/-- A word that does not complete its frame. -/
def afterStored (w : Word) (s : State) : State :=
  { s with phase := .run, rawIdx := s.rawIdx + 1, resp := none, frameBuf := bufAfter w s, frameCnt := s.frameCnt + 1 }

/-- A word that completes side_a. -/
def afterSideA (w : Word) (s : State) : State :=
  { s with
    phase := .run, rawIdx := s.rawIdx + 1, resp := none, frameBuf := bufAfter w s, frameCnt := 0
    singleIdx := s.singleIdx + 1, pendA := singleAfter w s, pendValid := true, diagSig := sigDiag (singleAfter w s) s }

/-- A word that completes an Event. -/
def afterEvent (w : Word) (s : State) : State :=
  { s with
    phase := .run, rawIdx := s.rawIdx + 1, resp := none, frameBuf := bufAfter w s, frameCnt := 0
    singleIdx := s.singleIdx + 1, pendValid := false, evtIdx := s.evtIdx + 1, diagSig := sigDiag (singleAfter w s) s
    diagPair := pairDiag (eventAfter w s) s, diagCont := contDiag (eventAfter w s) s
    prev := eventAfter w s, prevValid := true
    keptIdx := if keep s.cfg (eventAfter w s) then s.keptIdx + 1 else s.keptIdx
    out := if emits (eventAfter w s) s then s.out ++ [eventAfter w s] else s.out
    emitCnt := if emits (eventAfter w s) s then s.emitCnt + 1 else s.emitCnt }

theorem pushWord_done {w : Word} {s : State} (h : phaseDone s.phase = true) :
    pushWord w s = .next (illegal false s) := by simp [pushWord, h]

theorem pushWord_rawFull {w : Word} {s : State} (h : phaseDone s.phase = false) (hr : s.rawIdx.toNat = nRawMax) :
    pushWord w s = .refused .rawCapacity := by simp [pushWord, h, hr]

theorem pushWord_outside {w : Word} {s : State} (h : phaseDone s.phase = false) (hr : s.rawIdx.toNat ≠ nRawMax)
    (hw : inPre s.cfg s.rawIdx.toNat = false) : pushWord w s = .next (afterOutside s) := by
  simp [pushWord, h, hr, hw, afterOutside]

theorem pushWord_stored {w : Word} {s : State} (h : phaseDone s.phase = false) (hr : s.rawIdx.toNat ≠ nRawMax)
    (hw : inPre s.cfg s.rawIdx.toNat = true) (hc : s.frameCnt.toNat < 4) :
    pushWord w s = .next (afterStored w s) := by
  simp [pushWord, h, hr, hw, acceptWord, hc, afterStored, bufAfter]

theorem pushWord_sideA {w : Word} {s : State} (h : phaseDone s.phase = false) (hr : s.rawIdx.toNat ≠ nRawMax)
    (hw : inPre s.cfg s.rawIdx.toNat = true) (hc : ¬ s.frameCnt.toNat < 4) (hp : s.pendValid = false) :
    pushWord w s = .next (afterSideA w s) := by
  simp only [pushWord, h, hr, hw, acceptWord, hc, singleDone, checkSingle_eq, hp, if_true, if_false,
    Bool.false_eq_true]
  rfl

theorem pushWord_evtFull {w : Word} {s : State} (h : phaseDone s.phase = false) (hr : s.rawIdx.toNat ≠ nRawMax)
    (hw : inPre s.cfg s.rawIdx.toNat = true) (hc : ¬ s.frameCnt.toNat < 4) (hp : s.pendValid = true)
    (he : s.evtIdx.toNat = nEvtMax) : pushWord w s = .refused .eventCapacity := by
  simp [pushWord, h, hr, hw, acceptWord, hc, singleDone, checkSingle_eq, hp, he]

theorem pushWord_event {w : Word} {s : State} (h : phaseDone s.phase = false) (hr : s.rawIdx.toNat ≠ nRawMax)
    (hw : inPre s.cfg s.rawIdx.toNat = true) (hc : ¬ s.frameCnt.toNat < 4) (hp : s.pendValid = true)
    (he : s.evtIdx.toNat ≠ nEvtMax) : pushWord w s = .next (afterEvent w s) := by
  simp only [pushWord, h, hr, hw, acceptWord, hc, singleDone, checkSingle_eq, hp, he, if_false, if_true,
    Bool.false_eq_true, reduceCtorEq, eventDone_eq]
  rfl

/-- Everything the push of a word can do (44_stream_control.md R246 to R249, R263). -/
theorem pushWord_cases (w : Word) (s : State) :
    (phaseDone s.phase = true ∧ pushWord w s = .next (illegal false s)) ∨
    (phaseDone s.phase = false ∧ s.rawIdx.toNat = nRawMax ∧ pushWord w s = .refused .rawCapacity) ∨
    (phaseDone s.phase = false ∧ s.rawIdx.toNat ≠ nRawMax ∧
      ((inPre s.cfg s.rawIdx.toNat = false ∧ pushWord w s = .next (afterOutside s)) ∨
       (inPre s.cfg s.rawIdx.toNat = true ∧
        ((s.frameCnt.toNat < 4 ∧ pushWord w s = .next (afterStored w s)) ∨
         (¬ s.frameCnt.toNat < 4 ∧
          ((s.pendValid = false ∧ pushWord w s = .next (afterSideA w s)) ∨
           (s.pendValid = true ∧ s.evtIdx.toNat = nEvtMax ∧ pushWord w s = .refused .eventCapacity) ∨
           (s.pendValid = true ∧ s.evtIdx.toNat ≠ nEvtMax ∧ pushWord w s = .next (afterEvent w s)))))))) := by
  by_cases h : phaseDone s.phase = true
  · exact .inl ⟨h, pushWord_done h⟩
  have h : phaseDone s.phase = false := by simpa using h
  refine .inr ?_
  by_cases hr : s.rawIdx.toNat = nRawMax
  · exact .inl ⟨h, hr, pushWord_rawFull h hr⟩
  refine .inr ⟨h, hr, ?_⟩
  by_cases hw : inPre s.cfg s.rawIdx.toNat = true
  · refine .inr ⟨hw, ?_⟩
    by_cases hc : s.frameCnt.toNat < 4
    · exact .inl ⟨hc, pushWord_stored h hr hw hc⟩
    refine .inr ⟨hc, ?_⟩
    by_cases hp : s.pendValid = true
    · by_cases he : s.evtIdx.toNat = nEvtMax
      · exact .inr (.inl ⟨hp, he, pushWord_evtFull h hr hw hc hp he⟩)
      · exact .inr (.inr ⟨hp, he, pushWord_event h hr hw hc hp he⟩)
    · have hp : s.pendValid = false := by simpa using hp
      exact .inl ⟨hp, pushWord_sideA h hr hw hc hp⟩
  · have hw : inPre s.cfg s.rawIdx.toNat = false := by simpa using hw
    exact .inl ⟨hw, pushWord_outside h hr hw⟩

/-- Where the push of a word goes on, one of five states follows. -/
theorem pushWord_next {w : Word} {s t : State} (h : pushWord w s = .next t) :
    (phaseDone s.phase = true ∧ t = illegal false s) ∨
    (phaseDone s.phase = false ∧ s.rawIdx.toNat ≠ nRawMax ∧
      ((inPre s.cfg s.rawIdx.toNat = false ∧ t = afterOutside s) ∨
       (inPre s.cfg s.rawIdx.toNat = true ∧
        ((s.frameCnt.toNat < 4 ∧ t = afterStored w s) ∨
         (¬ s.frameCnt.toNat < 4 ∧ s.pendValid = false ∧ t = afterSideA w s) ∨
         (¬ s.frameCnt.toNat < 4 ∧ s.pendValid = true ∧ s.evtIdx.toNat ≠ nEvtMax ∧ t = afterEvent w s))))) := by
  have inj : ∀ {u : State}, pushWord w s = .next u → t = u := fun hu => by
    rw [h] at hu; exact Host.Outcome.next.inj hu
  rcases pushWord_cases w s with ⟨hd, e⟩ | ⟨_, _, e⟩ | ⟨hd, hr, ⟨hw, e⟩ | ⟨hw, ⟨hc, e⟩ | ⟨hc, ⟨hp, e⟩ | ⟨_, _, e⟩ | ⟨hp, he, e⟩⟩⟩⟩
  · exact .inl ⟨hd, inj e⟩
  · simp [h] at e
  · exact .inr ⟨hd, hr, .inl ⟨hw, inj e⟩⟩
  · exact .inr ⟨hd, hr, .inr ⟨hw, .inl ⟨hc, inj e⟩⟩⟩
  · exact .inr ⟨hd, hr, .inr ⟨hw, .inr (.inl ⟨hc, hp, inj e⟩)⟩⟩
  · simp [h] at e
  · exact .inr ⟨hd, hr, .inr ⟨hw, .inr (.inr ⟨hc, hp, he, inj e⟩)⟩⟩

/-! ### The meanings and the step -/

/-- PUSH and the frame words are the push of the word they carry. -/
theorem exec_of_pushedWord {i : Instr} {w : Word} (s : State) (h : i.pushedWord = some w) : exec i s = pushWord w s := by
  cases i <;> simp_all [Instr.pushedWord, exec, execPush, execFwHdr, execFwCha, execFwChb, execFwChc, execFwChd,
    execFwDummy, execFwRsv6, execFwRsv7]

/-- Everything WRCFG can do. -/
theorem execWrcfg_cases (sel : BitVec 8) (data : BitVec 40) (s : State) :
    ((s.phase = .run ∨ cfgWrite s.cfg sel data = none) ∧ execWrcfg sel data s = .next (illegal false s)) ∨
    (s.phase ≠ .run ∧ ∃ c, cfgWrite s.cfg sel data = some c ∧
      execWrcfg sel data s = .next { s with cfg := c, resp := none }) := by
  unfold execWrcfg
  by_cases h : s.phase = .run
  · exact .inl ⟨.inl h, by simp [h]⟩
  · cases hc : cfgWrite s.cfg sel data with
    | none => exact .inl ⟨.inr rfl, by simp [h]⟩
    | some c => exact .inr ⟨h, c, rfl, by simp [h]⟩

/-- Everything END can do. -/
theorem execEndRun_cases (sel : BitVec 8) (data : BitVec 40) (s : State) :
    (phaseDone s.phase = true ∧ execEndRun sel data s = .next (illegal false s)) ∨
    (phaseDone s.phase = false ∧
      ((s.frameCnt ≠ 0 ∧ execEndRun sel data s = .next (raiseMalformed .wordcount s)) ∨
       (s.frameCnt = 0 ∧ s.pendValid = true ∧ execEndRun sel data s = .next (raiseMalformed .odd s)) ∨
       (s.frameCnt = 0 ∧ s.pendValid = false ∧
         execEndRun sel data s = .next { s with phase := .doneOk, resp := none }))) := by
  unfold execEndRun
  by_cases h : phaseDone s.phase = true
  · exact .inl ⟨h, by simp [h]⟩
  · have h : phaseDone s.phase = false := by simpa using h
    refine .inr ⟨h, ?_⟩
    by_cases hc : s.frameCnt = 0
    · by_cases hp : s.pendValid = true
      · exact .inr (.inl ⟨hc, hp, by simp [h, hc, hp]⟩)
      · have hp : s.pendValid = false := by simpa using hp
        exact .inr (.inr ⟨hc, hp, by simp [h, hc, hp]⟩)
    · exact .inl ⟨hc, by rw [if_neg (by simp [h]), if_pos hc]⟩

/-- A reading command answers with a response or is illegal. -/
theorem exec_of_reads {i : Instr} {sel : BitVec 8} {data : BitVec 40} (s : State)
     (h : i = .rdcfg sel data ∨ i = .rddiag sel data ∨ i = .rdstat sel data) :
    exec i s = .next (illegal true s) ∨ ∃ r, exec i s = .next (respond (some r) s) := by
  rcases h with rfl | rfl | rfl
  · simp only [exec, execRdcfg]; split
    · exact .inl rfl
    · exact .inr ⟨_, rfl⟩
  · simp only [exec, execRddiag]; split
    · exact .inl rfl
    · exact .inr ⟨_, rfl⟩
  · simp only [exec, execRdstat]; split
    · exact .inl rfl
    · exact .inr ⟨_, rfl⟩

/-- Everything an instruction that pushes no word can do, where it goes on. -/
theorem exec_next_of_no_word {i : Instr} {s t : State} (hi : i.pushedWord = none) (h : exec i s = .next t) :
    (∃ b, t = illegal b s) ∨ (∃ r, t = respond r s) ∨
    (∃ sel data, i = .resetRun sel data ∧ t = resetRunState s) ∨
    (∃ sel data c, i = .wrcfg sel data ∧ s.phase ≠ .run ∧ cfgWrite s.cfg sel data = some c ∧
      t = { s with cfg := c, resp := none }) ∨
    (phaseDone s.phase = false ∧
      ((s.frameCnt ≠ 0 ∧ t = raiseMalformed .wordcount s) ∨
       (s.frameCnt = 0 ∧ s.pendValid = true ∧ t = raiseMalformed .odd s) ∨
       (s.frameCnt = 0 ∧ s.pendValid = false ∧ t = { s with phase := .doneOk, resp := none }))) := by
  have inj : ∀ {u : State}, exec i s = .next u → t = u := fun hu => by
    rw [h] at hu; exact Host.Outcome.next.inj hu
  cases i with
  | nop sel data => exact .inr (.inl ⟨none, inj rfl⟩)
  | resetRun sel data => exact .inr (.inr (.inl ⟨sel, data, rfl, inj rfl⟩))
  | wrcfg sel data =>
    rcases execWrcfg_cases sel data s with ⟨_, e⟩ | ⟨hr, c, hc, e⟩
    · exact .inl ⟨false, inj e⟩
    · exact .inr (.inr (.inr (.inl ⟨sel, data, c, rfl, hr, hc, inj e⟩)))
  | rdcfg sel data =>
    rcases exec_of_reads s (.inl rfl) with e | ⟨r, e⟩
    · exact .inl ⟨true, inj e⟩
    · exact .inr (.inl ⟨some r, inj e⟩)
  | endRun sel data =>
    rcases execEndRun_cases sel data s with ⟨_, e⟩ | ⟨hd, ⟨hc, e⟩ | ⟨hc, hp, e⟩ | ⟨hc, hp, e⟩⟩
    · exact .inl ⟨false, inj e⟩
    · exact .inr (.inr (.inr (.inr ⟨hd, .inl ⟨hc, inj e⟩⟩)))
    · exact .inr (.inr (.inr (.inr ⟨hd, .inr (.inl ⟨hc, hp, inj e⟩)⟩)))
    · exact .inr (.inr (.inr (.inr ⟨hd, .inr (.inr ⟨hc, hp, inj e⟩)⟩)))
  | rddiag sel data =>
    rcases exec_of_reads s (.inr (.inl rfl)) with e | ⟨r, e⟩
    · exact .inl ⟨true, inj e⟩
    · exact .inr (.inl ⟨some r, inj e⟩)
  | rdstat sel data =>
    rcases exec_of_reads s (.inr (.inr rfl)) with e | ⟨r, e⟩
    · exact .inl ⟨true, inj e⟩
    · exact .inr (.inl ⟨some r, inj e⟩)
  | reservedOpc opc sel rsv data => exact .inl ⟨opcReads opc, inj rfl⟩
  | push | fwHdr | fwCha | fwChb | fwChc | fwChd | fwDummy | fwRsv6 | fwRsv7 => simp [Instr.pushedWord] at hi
◆ ◆ ◆ ◆
▶ TASK DESCRIPTION
Reproduce all lines from the records above that include the word "bufAfter".

▶ REPLY TO THE TASK
  { s with phase := .run, rawIdx := s.rawIdx + 1, resp := none, frameBuf := bufAfter w s, frameCnt := s.frameCnt + 1 }
    phase := .run, rawIdx := s.rawIdx + 1, resp := none, frameBuf := bufAfter w s, frameCnt := 0
    phase := .run, rawIdx := s.rawIdx + 1, resp := none, frameBuf := bufAfter w s, frameCnt := 0
  simp [pushWord, h, hr, hw, acceptWord, hc, afterStored, bufAfter]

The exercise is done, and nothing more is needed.